Install directly from PyPI:

pip install dl4eo

Or install locally in development mode:

git clone https://github.com/your-username/dl4eo.git
cd dl4eo
pip install -e .

🚀 Quick Start

import dl4eo

dl4eo.generate_dataset(
    base_dir="/your/output_directory",
    aoi_shapefile_dir="/path/to/aoi/folder",  # folder containing one or more AOI shapefiles
    feature_shapefile="/path/to/lakes.shp",   # shapefile used for AOI box creation & visualization
    date_range="2020-08-01/2020-08-30",
    box_size_m=1280,                          # image chip extent (default = 2560)
    cloud_cover=15                            # optional: set max cloud cover % (default = 20)
)

🧠 What It Does

The pipeline consists of the following automated stages:

  1. Download Sentinel-2 imagery via STAC API (cloud-cover filtered)
  2. Preprocess S2: resampling and band stacking
  3. AOI Box Generation: intersects lakes/AOI to create image chips
  4. DEM Integration: clips and resamples elevation data (e.g., SRTM or TanDEM-X)
  5. Download Sentinel-1 (SAR) from ASF, clips and stacks VV/VH
  6. Mask Generation using the provided lake shapefile
  7. Data Normalization across the full stack

📂 Input Requirements

  • aoi_shapefile_dir: Folder containing one or more AOI .shp files
  • feature_shapefile: A shapefile representing features (e.g., lakes) to extract training samples from
  • Valid date range in the format: "YYYY-MM-DD/YYYY-MM-DD"

🧰 Dependencies

Installed automatically:

  • rasterio, geopandas, shapely, matplotlib
  • pystac-client, fiona, requests, numpy, joblib

🗃 Output Structure

output_dir/
├── images/              # Raw Sentinel-2
├── Resampled/           # 10m resampled bands
├── stack/               # Stacked Sentinel-2 bands
├── DEM/                 # Elevation data
├── GRD/                 # Raw Sentinel-1 GRD
├── GRD_Extracted/       # Extracted by bounding box
├── Clipped_SAR/         # Matched SAR chips
├── stacked_with_sar/    # Combined S2 + SAR + DEM
├── mask/                # Binary masks (from lakes)
├── normalize/           # Final normalized image chips
├── AOI_boxes/           # AOI boxes (GeoJSONs)
└── shapefile/each/      # Individual AOI shapefiles

🧪 Example Use Cases

  • Glacial lake mapping and segmentation
  • Flood extent extraction
  • Multimodal image fusion (S2+S1+DEM)
  • Chip-based data generation for training transformers and GANs

🧑‍💻 Author

Developed by Saurabh Kaushik,
Postdoctoral Researcher @ University of Arizona
Earth Observation, Deep Learning, Geo-Foundational Models, Cryosphere


📜 License

MIT License


?? Citation

If you use dl4eo in your research or publications, please cite it as: Kaushik, S. (2025). dl4eo: A Python package for multi-source remote sensing data preparation for deep learning.

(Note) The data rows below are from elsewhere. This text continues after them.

/-- COLLECTIVE_EXECUTE (R148, R149, R209, R210): with a command of every rank at the head of its queue the sums or the concatenation
are made, in the fixed tree, and every rank's engine has its output to write. Commands that differ end with an engine fault. What
ranks on other devices issue, and when, is free. -/
def execCollectiveExecute (d e : Nat) (s : State) : Host.Outcome State Fault Refusal :=
  .next <| match s.collNext d (16 + e) with
  | none => s
  | some c =>
    let all := s.collOf c.launch (dTag c.words)
    let differ (s : State) : State :=
      match s.collRead (dLen c.words) (all.map some) with
      | (some ins, s) => s.collEnd all ins
      | (none, s) => s
    match c.op with
    | .coll op fp32 =>
      if all.any fun p => !collAgree c p.2.2.2 then differ s
      else
        match collRanks all c with
        | none => s
        | some ranks =>
          let (j, s) := if ranks.all (·.isSome) then (1, s) else s.pick 3
          if j = 0 then s
          else if j = 2 then differ s
          else
            match s.collRead (dLen c.words) ranks with
            | (none, s) => s
            | (some ins, s) => s.collWrite op fp32 ins ranks
    | _ => s

/-! ### The rotation -/

/-- Has a queue a chunk ready (R137)? -/
def State.chunkReady (s : State) (d e q : Nat) : Bool :=
  let x := s.engQ d e q
  x.runs && !x.moved &&
    (match x.work with
     | none => false
     | some c =>
       if x.firing then true
       else if x.armed.isSome then c.op = .cpy || c.op = .cpym || c.op.isRows
       else c.op = .cpy || (c.op.isRows && !x.idx.isEmpty) || (c.op = .cpym && c.moved < dLen c.words && s.cpymRoom c))

/-- Is a queue within a chunk? -/
def EngQueue.within (x : EngQueue) : Bool := x.runs && x.left ≠ []

/-- The next queue of an engine in its rotation: one within a chunk, else one with a chunk ready. -/
def State.nextQueue (s : State) (d e : Nat) : Option Nat :=
  let r := (s.die d).rot.getD e 0
  let l := (List.range 8).map fun i => (r + i) % 8
  match l.find? fun q => (s.engQ d e q).within with
  | some q => some q
  | none => l.find? fun q => s.chunkReady d e q

/-- The engine begins the next chunk of its rotation, or moves a piece of the chunk that it is within. A copy, gather or scatter that
meets an armed template is discarded with an engine fault (R202). -/
def State.chunkStep (s : State) (d e q : Nat) : State :=
  let x := s.engQ d e q
  match x.work with
  | none => s
  | some c =>
    if x.left ≠ [] then s.movePiece d e q x c
    else
      let s := s.modDie d fun y => { y with rot := y.rot.set e ((q + 1) % 8) }
      if x.armed.isSome && !x.firing then s.engEnd d e q c 0 else s.chunkStart d e q x c

/-- What an engine may do next: the unit of a queue that may land, the copy of a queue that overlaps itself, the queue that moves. -/
inductive EngMove where
  | land (q j : Nat)
  | blend (q : Nat) (c : Cmd)
  | chunk (q : Nat)
  deriving DecidableEq, Repr

/-- What an engine may do next. -/
def State.engMoves (s : State) (d e : Nat) : List EngMove :=
  ((s.nextQueue d e).map EngMove.chunk).toList
  ++ (List.range 8).flatMap fun q =>
    let x := s.engQ d e q
    x.landable.map (EngMove.land q) ++ ((s.overlapping d x).map (EngMove.blend q)).toList

/-- ENGINE_CHUNK (R137, R141, R142, R202, R208): a free choice of what the engine may do next. -/
def execEngineChunk (d e : Nat) (s : State) : Host.Outcome State Fault Refusal :=
  .next <|
    let moves := s.engMoves d e
    let (j, s) := if moves.length ≤ 1 then (0, s) else s.pick moves.length
    match moves[j]? with
    | none => s
    | some (.land q i) => s.engLand d e q i
    | some (.blend q c) => s.blend d e q c
    | some (.chunk q) => s.chunkStep d e q

end Sys2Proof.Machine
end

Python Package Index. https://pypi.org/project/dl4eo/

BibTeX:

@misc{kaushik2025dl4eo,
  author       = {Saurabh Kaushik},
  title        = {{dl4eo: A Python package for multi-source remote sensing data preparation for deep learning}},
  year         = {2025},
  howpublished = {\url{https://pypi.org/project/dl4eo/}},
}

Project details


Download files

Download the file for your platform. If you're not sure which to choose, learn more about installing packages.

Source Distribution

dl4eo-0.2.7.tar.gz (19.4 kB view details)

Uploaded Source

Built Distribution

If you're not sure about the file name format, learn more about wheel file names.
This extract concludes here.